-- ==== Sys2Proof/Laws/Engine.lean ====
section
/-! SUPPORT. The March Engine's shared operations as one update of the channel each: an owed refresh, steps 1 and 2 of R85,
the entry of HOLD and DRAIN, a report, and the end of a run (Chapters 5, 6 and 9). -/

namespace Sys2Proof.Machine

/-- An update that leaves its channel as it stands changes nothing. -/
theorem State.onChan_id (s : State) (ch : Chan) (f : Channel → Channel) (h : f s.chan[ch.val] = s.chan[ch.val]) :
    s.onChan ch f = s := by
  refine State.ext_chan (fun ch' => ?_) rfl rfl rfl rfl rfl rfl rfl rfl rfl
  rw [State.onChan_chan]
  split
  · rename_i hc
    rw [← hc, h]
  · rfl

/-! ## Refresh (R94) -/

/-- Servicing an owed refresh. -/
theorem State.serviceOwed_eq (s : State) (ch : Chan) : s.serviceOwed ch = s.onChan ch fun c =>
    { c with
      pins := { c.pins with toDevice := c.pins.toDevice ++ refreshCommands c.engine.refreshOwed }
      engine := { c.engine with
        refreshOwed := false
        banks := if c.engine.refreshOwed then allClosed else c.engine.banks
        counters := { c.engine.counters with
          refreshes := if c.engine.refreshOwed then Counter.inc c.engine.counters.refreshes
            else c.engine.counters.refreshes } } } := by
  unfold State.serviceOwed State.serviceRefresh State.engineCloseAll State.issueRefresh
  cases h : s.chan[ch.val].engine.refreshOwed
  · simp only [Bool.false_eq_true, if_false]
    rw [State.onChan_id]
    simp only [refreshCommands, h, Bool.false_eq_true, if_false, List.append_nil]
    have e : s.chan[ch.val].engine = { s.chan[ch.val].engine with refreshOwed := false } := by rw [← h]
    rw [← e]
  · simp only [if_true, State.drive_eq, State.onEngine_eq, State.onChan_onChan]
    exact State.onChan_congr _ _ (by simp [h, refreshCommands])

/-- One REFRESH for an owed refresh, the banks being closed already (R106). -/
theorem State.issueOwed_eq (s : State) (ch : Chan) :
    (if s.chan[ch.val].engine.refreshOwed = true then s.issueRefresh ch else s) = s.onChan ch fun c =>
      { c with
        pins := { c.pins with toDevice := c.pins.toDevice ++ if c.engine.refreshOwed then [.refresh] else [] }
        engine := { c.engine with
          refreshOwed := false
          counters := { c.engine.counters with
            refreshes := if c.engine.refreshOwed then Counter.inc c.engine.counters.refreshes
              else c.engine.counters.refreshes } } } := by
  cases h : s.chan[ch.val].engine.refreshOwed
  · rw [State.onChan_id]
    · simp
    · simp only [h, Bool.false_eq_true, if_false, List.append_nil]
      have e : s.chan[ch.val].engine = { s.chan[ch.val].engine with refreshOwed := false } := by rw [← h]
      rw [← e]
  · simp only [if_true, State.issueRefresh, State.drive_eq, State.onEngine_eq, State.onChan_onChan]
    exact State.onChan_congr _ _ (by simp [h])

/-! ## Steps 1 and 2 of R85 -/

/-- The owed refresh and the opening of the target row, as one update. -/
theorem State.openTarget_serviceOwed (s : State) (ch : Chan) (a : Address) :
    (s.serviceOwed ch).openTarget ch a = s.onChan ch fun c =>
      { c with
        pins := { c.pins with toDevice := c.pins.toDevice ++ s.chan[ch.val].engine.commandsAt a (s.enginePhysicalRow ch a) }
        engine := s.chan[ch.val].engine.atAddress a (s.enginePhysicalRow ch a) } := by
  have hp : ∀ f : Channel → Channel, (f s.chan[ch.val]).engine.phase = s.chan[ch.val].engine.phase →
      (f s.chan[ch.val]).setup = s.chan[ch.val].setup →
      (s.onChan ch f).enginePhysicalRow ch a = s.enginePhysicalRow ch a := by
    intro f h1 h2
    simp only [State.enginePhysicalRow, Fin.getElem_fin, State.onChan_same, h1]
    cases s.chan[ch.val].engine.phase
    · rfl
    · exact State.physicalRow_congr (s := s.onChan ch f) (t := s) ch rfl (by simpa using h2) _ _ _
  rw [State.serviceOwed_eq]
  unfold State.openTarget State.engineOpen
  simp only [Fin.getElem_fin, State.onChan_same, Engine.commandsAt, rowCommands, Engine.atAddress, rowsAfter]
  cases hb : bankAt (if s.chan[ch.val].engine.refreshOwed then allClosed else s.chan[ch.val].engine.banks) a.bank with
  | none =>
    simp only
    rw [hp _ rfl rfl]
    simp only [State.drive_eq, State.onEngine_eq, State.onChan_onChan]
    exact State.onChan_congr _ _ (by simp)
  | some o =>
    by_cases ho : o.target = a.row
    · simp only [ho, if_true]
      exact State.onChan_congr _ _ (by simp)
    · simp only [ho, if_false, State.drive_eq, State.onEngine_eq, State.onChan_onChan]
      rw [hp _ rfl rfl]
      exact State.onChan_congr _ _ (by simp [setBank])

/-- What the expected word depends on. -/
theorem State.expectedWord_congr {s t : State} (ch : Chan) (h : s.store = t.store) (hl : s.spare = t.spare)
    (hs : s.chan[ch.val].setup = t.chan[ch.val].setup) (hp : s.chan[ch.val].patterns = t.chan[ch.val].patterns)
    (h1 : s.chan[ch.val].engine.position = t.chan[ch.val].engine.position)
    (h2 : s.chan[ch.val].engine.passSeed = t.chan[ch.val].engine.passSeed)
    (h3 : s.chan[ch.val].engine.pass = t.chan[ch.val].engine.pass) (o : Op) (a : Address) :
    s.expectedWord ch o a = t.expectedWord ch o a := by
  simp [State.expectedWord, h, hl, h1, h2, h3, Channel.geometry, hs, Channel.background, hp]

/-! ## Entering HOLD and DRAIN -/

theorem State.startHold_eq (s : State) (ch : Chan) (duration : Nat) :
    s.startHold ch duration = s.onChan ch fun c => { c with timers := { c.timers with
      hold := some { duration := (c.holdDuration duration).1, elapsed := 0 }
      holdClamps := if (c.holdDuration duration).2 then Counter.inc c.timers.holdClamps else c.timers.holdClamps } } := by
  unfold State.startHold
  rw [State.onTimers_eq]
  exact State.onChan_congr _ _ (by simp only [Fin.getElem_fin])

/-- The entry of HOLD (R95, R106, R109). -/
theorem State.enterHold_eq (s : State) (ch : Chan) (duration : Nat) (refresh : HoldRefresh) :
    s.enterHold ch duration refresh = s.onChan ch fun c =>
      let e := c.engine
      { c with
        pins := { c.pins with toDevice := c.pins.toDevice ++ .closeAll ::
          (if e.refreshOwed then (if refresh = .keep then [.closeAll, .refresh] else [.refresh]) else []) }
        engine := { e with
          state := .hold, banks := allClosed, refreshOwed := false
          counters := { e.counters with
            refreshes := if e.refreshOwed then Counter.inc e.counters.refreshes else e.counters.refreshes } }
        timers := { c.timers with
          refreshMode := if refresh = .stop ∧ c.timers.refreshMode = .running then .paused else c.timers.refreshMode
          hold := some { duration := (c.holdDuration duration).1, elapsed := 0 }
          holdClamps := if (c.holdDuration duration).2 then Counter.inc c.timers.holdClamps
            else c.timers.holdClamps } } := by
  unfold State.enterHold State.engineCloseAll
  cases refresh with
  | keep =>
    simp only
    rw [State.serviceOwed_eq, State.startHold_eq]
    simp only [State.drive_eq, State.onEngine_eq, State.onChan_onChan]
    exact State.onChan_congr _ _ (by simp [refreshCommands, Channel.holdDuration]; rfl)
  | stop =>
    simp only [Fin.getElem_fin]
    rw [State.issueOwed_eq, State.startHold_eq]
    simp only [State.drive_eq, State.onEngine_eq, State.onTimers_eq, State.onChan_onChan]
    refine State.onChan_congr _ _ ?_
    by_cases hm : s.chan[ch.val].timers.refreshMode = .running <;>
      simp [hm, Channel.holdDuration, Timers.pause] <;> rfl

/-- A report moves the channel from the states it is taken in, and no other (R150). -/
theorem State.report_eq (s : State) (ch : Chan) (takenIn : List ChannelState) (after : ChannelState) :
    s.report ch takenIn after = s.onControl ch fun k => { k with state := if k.state ∈ takenIn then after else k.state } := by
  unfold State.report
  split
  · rename_i h
    exact State.onChan_congr _ _ (by simp at h; simp [h])
  · rename_i h
    rw [State.onControl_eq, State.onChan_id]
    simp at h
    simp [h]

/-- The entry of DRAIN (R96, R150). -/
theorem State.enterDrain_eq (s : State) (ch : Chan) (takenIn : List ChannelState) :
    s.enterDrain ch takenIn = (s.onChan ch fun c =>
      let e := c.engine
      { c with
        pins := { c.pins with toDevice := c.pins.toDevice ++ .closeAll :: refreshCommands e.refreshOwed }
        engine := { e with
          state := .drain, banks := allClosed, refreshOwed := false
          counters := { e.counters with
            refreshes := if e.refreshOwed then Counter.inc e.counters.refreshes else e.counters.refreshes } }
        control := { c.control with
          state := if c.control.state ∈ takenIn then .analysing else c.control.state } }).drainTest ch := by
  unfold State.enterDrain State.engineCloseAll
  dsimp only
  rw [State.report_eq, State.serviceOwed_eq]
  congr 1
  simp only [State.drive_eq, State.onEngine_eq, State.onControl_eq, State.onChan_onChan]
  exact State.onChan_congr _ _ (by simp)

/-- Fuel beyond one record is needed by a REPEAT alone. -/
theorem State.takeElement_fuel (ch : Chan) (m n : Nat) (s : State)
    (h : ∀ span count, elementAt s.store s.chan[ch.val].engine.position ≠ .repeated span count) :
    State.takeElement ch (m + 1) s = State.takeElement ch (n + 1) s := by
  unfold State.takeElement
  simp only [Fin.getElem_fin]
  cases hh : elementAt s.store s.chan[ch.val].engine.position <;> simp [hh] at h ⊢

/-! ## The end of a run (R151) -/

@[simp] theorem State.copyResult_table (s : State) (ch : Chan) : (s.copyResult ch).table = s.table := rfl
@[simp] theorem State.copyResult_spare (s : State) (ch : Chan) : (s.copyResult ch).spare = s.spare := rfl
@[simp] theorem State.stopClock_table (s : State) (ch : Chan) : (s.stopClock ch).table = s.table := rfl
@[simp] theorem State.stopClock_spare (s : State) (ch : Chan) : (s.stopClock ch).spare = s.spare := rfl
@[simp] theorem State.enterService_table (s : State) (ch : Chan) (o : RunOutcome) :
    (s.enterService ch o).table = s.table := rfl
@[simp] theorem State.enterService_spare (s : State) (ch : Chan) (o : RunOutcome) :
    (s.enterService ch o).spare = s.spare := rfl

/-- The two ends of a run. -/
theorem State.endRun_eq (s : State) (ch : Chan) : s.endRun ch =
    if s.chan[ch.val].condemned then
      (((s.stopClock ch).returnLines ch).copyResult ch).onControl ch fun k =>
        { k with state := .failed, outcome := .failed }
    else
      ((((s.stopClock ch).commit ch).returnLines ch).copyResult ch).enterService ch
        (if s.substituteCount ch + s.remapCount ch = 0 then .pass else .repaired) := by
  have h1 : (s.stopClock ch).chan[ch.val].condemned = s.chan[ch.val].condemned := by
    simp [State.stopClock, Channel.condemned]
  have h2 : (s.stopClock ch).substituteCount ch = s.substituteCount ch := rfl
  have h3 : (s.stopClock ch).remapCount ch = s.remapCount ch := rfl
  unfold State.endRun
  simp only [State.outcomeOf, Fin.getElem_fin, h1, h2, h3]
  by_cases h : s.chan[ch.val].condemned = true
  · simp [h]
  · by_cases h4 : s.substituteCount ch + s.remapCount ch = 0
    · simp [h, h4]
    · simp only [h, if_neg h4]
      simp

end Sys2Proof.Machine
end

# YOUR TASK
Pick out all lines from the data above in which the word "endRun" appears.

# ANSWER TO THIS EXERCISE
theorem State.endRun_eq (s : State) (ch : Chan) : s.endRun ch =
  unfold State.endRun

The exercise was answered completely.